Ingredients:
- 300 g (10.5 oz) shelled pistachios, unsalted
- 1–2 Tbsp neutral oil (e.g., Grapeseed, Refined Coconut, or Sunflower)
- 1/4 tsp fine sea salt
- 1–2 tsp maple syrup or honey (optional)
Instructions:
- Preheat oven to 350°F (175°C). Spread raw pistachios on a baking sheet. Roast for 7–8 minutes until fragrant. Allow pistachios to cool completely on the tray before processing.
- For the most vibrant emerald green colour, quickly blanch the cooled pistachios in boiling water for 30 seconds, then immediately drain and dry thoroughly in a tea towel before proceeding.
- Add the cooled pistachios and salt to the food processor. Pulse 5–8 times until a coarse crumb forms.
- Process continuously for 1–2 minutes. The mixture will turn into a fine, damp pistachio meal. Stop and scrape down the sides of the bowl thoroughly.
- Continue processing for another 3–4 minutes. The meal will begin to clump together, forming a thick, dense ball or paste that rolls around the blades.
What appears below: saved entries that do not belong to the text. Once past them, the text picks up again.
-- ==== Sys2Proof/Machine/Channel.lean ====
section
/-! DEFINITION. Major 0x18: channels, rounds and KICK, and the steps of a channel (chapter The channel and the round). -/

namespace Sys2Proof.Machine

/-- The checks an instruction makes of a target word (R321). -/
def resolvesFor (w : Word) : M Target := do
  if targetBad w then trap Cause.queueProtocol 12
  let t ← ask fun s => s.targetOf s.cur w
  if t = .fails then trap Cause.accessRights w
  return t

/-- The checks of an extent that a channel instruction reads or writes (R332, R336). -/
def ownExtent (ea len : Nat) : M Nat := do
  act fun s => { s with ea := BitVec.ofNat 64 ea }
  match ← ask fun s => s.ownRange s.cur ea len with
  | .error e => trap Cause.localRange (BitVec.ofNat 64 e)
  | .ok a =>
    if ea % 8 ≠ 0 then trap Cause.misaligned (BitVec.ofNat 64 ea)
    return a

/-- A region of an input: a base at a multiple of 64, where a ring may lie. -/
def State.regionFits (s : State) (c : CoreName) (base units : Nat) : Bool :=
  base % 64 = 0 && (units = 0 || match s.ownRange c base (64 * units) with | .ok _ => true | .error _ => false)

/-- Check 2 of DECL (R322). DEDUCED, entry 18. -/
def State.declOk (s : State) (c : CoreName) (d : Decl) : Bool :=
  !d.w0.getLsbD 7 && bits d.w0.toNat 12 4 = 0 && d.mode != 3 && bits d.w2.toNat 48 16 = 0 && bits d.w3.toNat 48 16 = 0 &&
  !targetBad d.peer &&
  (if d.out then d.w2 = 0 && d.w3 = 0 && d.lsize = 0 && d.land = 0
   else
    (d.mode = 2 || (d.lsize = 0 && d.land = 0)) && d.rsize != 0 && (d.ssize != 0 || d.spill = 0) &&
    s.regionFits c d.ring d.rsize && s.regionFits c d.spill d.ssize && s.regionFits c d.land d.lsize &&
    !meets d.ring (64 * d.rsize) d.spill (64 * d.ssize) && !meets d.ring (64 * d.rsize) d.land (64 * d.lsize) &&
    !meets d.spill (64 * d.ssize) d.land (64 * d.lsize))

/-! ## Endpoints (R323, R325) -/

def State.updOut (s : State) (c : CoreName) (n : Fin 16) (f : OutEp → OutEp) : State :=
  s.updCore c fun k => { k with outs := Tbl.upd OutEp.init k.outs n.val f }
def State.updIn (s : State) (c : CoreName) (n : Fin 16) (f : InEp → InEp) : State :=
  s.updCore c fun k => { k with ins := Tbl.upd InEp.init k.ins n.val f }

/-- An output and an input that name each other, both CONNECTING and of one MODE, become OPEN, as a connection of its own (R323,
R328). -/
def State.join (s : State) (co : CoreName) (o : Fin 16) (ci : CoreName) (i : Fin 16) : State :=
  let x := (s.core co).outEp o
  let y := (s.core ci).inEp i
  if x.st = .connecting ∧ y.st = .connecting ∧ x.decl.mode = y.decl.mode ∧ x.decl.peerch = i ∧ y.decl.peerch = o ∧
      s.targetOf co x.decl.peer = .core ci ∧ s.targetOf ci y.decl.peer = .core co then
    let n := s.conns + 1
    (({ s with conns := n }).updOut co o fun e => { e with
        st := .opened, seq := 0, mfree := 8 * y.decl.rsize, sfree := 8 * y.decl.ssize, sout := 0,
        land := y.decl.land, lsize := y.decl.lsize, staging := [], conn := n }).updIn ci i fun e =>
      { e with st := .opened, eseq := 0, closing := false, conn := n }
  else s

/-- An endpoint that may connect does (R323). -/
def State.connect (s : State) (c : CoreName) (out : Bool) (n : Fin 16) : State :=
  let d := if out then ((s.core c).outEp n).decl else ((s.core c).inEp n).decl
  match s.targetOf c d.peer with
  | .core p => if out then s.join c n p d.peerch else s.join p d.peerch c n
  | _ => s

/-- The sixteen endpoint numbers. -/
def allCh : List (Fin 16) := (List.range 16).map fun n => Fin.ofNat 16 n

/-- Every endpoint of a core that may connect does. -/
def State.connectCore (s : State) (c : CoreName) : State :=
  allCh.foldl (fun s n => (s.connect c true n).connect c false n) s

/-- Every endpoint of the device that may connect does: a window map has changed. -/
def State.connectAll (s : State) : State := s.cores.foldl (fun s k => s.connectCore (CoreName.ofIndex k.1)) s

/-- The core a message is for. -/
def State.goesTo (s : State) (m : RMsg) : Target := s.resolveTarget m.kind m.ctx m.word

/-- Credit returns on their way to an output that is OPEN no longer are lost. -/
def State.dropCredits (s : State) (c : CoreName) (n : Fin 16) : State :=
  { s with router := s.router.filter fun m =>
      match m.what with
      | .credit _ _ => !(m.ch = n && s.goesTo m = .core c)
      | _ => true }

/-- What a CLOSE does at the peer: of an output, at the input it fed; of an input, at the output that fed it (R325). -/
def State.peerClosed (s : State) (c : CoreName) (n : Fin 16) (wasOut : Bool) : State :=
  if wasOut then
    let e := (s.core c).inEp n
    if e.st ≠ .opened then s
    else if e.ring = [] ∧ e.spill = [] then (s.updIn c n fun e => { e with st := .connecting }).connect c false n
    else s.updIn c n fun e => { e with closing := true }
  else
    let e := (s.core c).outEp n
    if e.st = .opened ∨ e.st = .pending then
      ((s.dropCredits c n).updOut c n fun e =>
        { e with st := .connecting, staging := [], mfree := 0, sfree := 0, sout := 0 }).connect c true n
    else s

/-- What a message does where it arrives (R325, R328, R347): one of a connection that is no more does nothing. -/
def State.apply (s : State) (c : CoreName) (m : RMsg) : State :=
  match m.what with
  | .credit r sp => s.updOut c m.ch fun e =>
    if (e.st = .opened ∨ e.st = .pending) ∧ e.conn = m.conn then
      { e with mfree := e.mfree + r, sfree := e.sfree + sp, sout := e.sout - sp }
    else e
  | .outClosed => if ((s.core c).inEp m.ch).conn = m.conn then s.peerClosed c m.ch true else s
  | .inClosed => if ((s.core c).outEp m.ch).conn = m.conn then s.peerClosed c m.ch false else s
  | .kick v src => s.ring c v src (BitVec.ofNat 12 m.ctx)

/-- A message that needs no time on its way: applied, or held while its target is switched out (R342, R343). -/
def State.sendMsg (s : State) (m : RMsg) : State :=
  match s.goesTo m with
  | .core c => s.apply c m
  | .held => { s with router := s.router ++ [m] }
  | .fails => s

/-- The message a core sends toward the peer of an endpoint's connection. -/
def State.toPeer (s : State) (c : CoreName) (d : Decl) (conn : Nat) (what : RWhat) : RMsg :=
  ⟨(s.core c).ctxid.toNat, c.kind, d.peer, d.peerch, conn, what⟩

/-- An output becomes CLOSED, its staging discarded (R325). -/
def State.closeOut (s : State) (c : CoreName) (n : Fin 16) : State :=
  let e := (s.core c).outEp n
  let t := (s.dropCredits c n).updOut c n fun _ => OutEp.init
  if e.st = .opened ∨ e.st = .pending then t.sendMsg (s.toPeer c e.decl e.conn .outClosed) else t

/-- An input becomes CLOSED, its records discarded (R325). -/
def State.closeIn (s : State) (c : CoreName) (n : Fin 16) : State :=
  let e := (s.core c).inEp n
  let t := s.updIn c n fun _ => InEp.init
  if e.st = .opened ∧ e.closing = false then t.sendMsg (s.toPeer c e.decl e.conn .inClosed) else t

/-- Every endpoint of a core becomes CLOSED: thread end, bind-off, cancel (R325, R366). -/
def State.closeAll (s : State) (c : CoreName) : State :=
  allCh.foldl (fun s n => (s.closeOut c n).closeIn c n) s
Stop and scrape again.
- Continue processing. After 2–3 more minutes, the ball will break down. The mixture will transition into a very thick, somewhat gritty butter, releasing its natural oils. Rest the processor for 60 seconds if the motor is struggling.
- Add 1 tablespoon of neutral oil (if needed) and the maple syrup or honey (if using). Process for 2 more minutes. The mixture should become noticeably smoother and thinner.
- Continue processing for a final 2–3 minutes until the Pistachio Butter is completely smooth, resembling the consistency of thick pouring cream or tahini.
- Taste the butter and adjust for salt or sweetness if necessary. Transfer the warm pistachio butter to a sterilised, airtight jar. It will thicken considerably as it cools.